- Saved data entries
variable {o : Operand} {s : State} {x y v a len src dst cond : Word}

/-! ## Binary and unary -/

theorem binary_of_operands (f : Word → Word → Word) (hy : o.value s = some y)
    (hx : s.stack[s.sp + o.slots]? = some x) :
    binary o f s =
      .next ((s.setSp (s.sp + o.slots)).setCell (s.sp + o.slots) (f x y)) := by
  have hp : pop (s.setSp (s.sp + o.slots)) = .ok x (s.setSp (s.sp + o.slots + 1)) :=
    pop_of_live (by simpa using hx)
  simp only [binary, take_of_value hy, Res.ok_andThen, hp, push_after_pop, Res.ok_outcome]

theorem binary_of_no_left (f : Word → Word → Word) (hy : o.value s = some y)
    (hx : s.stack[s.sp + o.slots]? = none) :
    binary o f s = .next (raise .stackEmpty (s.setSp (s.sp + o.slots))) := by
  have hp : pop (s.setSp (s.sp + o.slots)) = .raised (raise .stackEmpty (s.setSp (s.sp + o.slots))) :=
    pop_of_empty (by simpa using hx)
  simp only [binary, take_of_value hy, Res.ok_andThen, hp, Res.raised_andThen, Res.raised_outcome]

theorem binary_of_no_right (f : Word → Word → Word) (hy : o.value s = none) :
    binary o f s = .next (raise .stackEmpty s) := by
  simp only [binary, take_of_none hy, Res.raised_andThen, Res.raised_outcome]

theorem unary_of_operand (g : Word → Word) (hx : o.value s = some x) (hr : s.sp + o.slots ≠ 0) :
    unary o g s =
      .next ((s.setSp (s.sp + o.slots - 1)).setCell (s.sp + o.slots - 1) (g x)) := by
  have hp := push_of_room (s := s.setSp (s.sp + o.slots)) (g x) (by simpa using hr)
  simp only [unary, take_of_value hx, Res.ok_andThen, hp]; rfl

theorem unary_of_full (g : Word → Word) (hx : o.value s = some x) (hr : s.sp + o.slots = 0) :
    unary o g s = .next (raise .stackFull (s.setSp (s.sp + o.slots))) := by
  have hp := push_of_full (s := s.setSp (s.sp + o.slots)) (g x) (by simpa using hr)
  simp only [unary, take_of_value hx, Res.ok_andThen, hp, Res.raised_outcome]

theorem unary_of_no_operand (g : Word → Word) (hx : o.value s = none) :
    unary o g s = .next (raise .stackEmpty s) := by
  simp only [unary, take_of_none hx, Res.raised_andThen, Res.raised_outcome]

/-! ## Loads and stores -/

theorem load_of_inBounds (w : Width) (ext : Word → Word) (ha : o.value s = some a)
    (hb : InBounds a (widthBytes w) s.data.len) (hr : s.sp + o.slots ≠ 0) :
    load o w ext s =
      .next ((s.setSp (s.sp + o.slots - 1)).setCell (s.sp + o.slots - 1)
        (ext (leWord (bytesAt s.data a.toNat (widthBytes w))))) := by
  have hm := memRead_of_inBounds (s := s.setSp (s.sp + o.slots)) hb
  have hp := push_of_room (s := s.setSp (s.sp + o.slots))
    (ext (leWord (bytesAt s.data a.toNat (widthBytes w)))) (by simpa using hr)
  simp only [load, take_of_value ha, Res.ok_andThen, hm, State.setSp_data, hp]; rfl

- TASK DIRECTIONS
The answer must hold only the lines from the first line of the data through the line bearing "theorem binary_of_no_right (f", returned exactly.

- SOLUTION TO THIS EXERCISE
variable {o : Operand} {s : State} {x y v a len src dst cond : Word}

/-! ## Binary and unary -/

theorem binary_of_operands (f : Word → Word → Word) (hy : o.value s = some y)
    (hx : s.stack[s.sp + o.slots]? = some x) :
    binary o f s =
      .next ((s.setSp (s.sp + o.slots)).setCell (s.sp + o.slots) (f x y)) := by
  have hp : pop (s.setSp (s.sp + o.slots)) = .ok x (s.setSp (s.sp + o.slots + 1)) :=
    pop_of_live (by simpa using hx)
  simp only [binary, take_of_value hy, Res.ok_andThen, hp, push_after_pop, Res.ok_outcome]

theorem binary_of_no_left (f : Word → Word → Word) (hy : o.value s = some y)
    (hx : s.stack[s.sp + o.slots]? = none) :
    binary o f s = .next (raise .stackEmpty (s.setSp (s.sp + o.slots))) := by
  have hp : pop (s.setSp (s.sp + o.slots)) = .raised (raise .stackEmpty (s.setSp (s.sp + o.slots))) :=
    pop_of_empty (by simpa using hx)
  simp only [binary, take_of_value hy, Res.ok_andThen, hp, Res.raised_andThen, Res.raised_outcome]

theorem binary_of_no_right (f : Word → Word → Word) (hy : o.value s = none) :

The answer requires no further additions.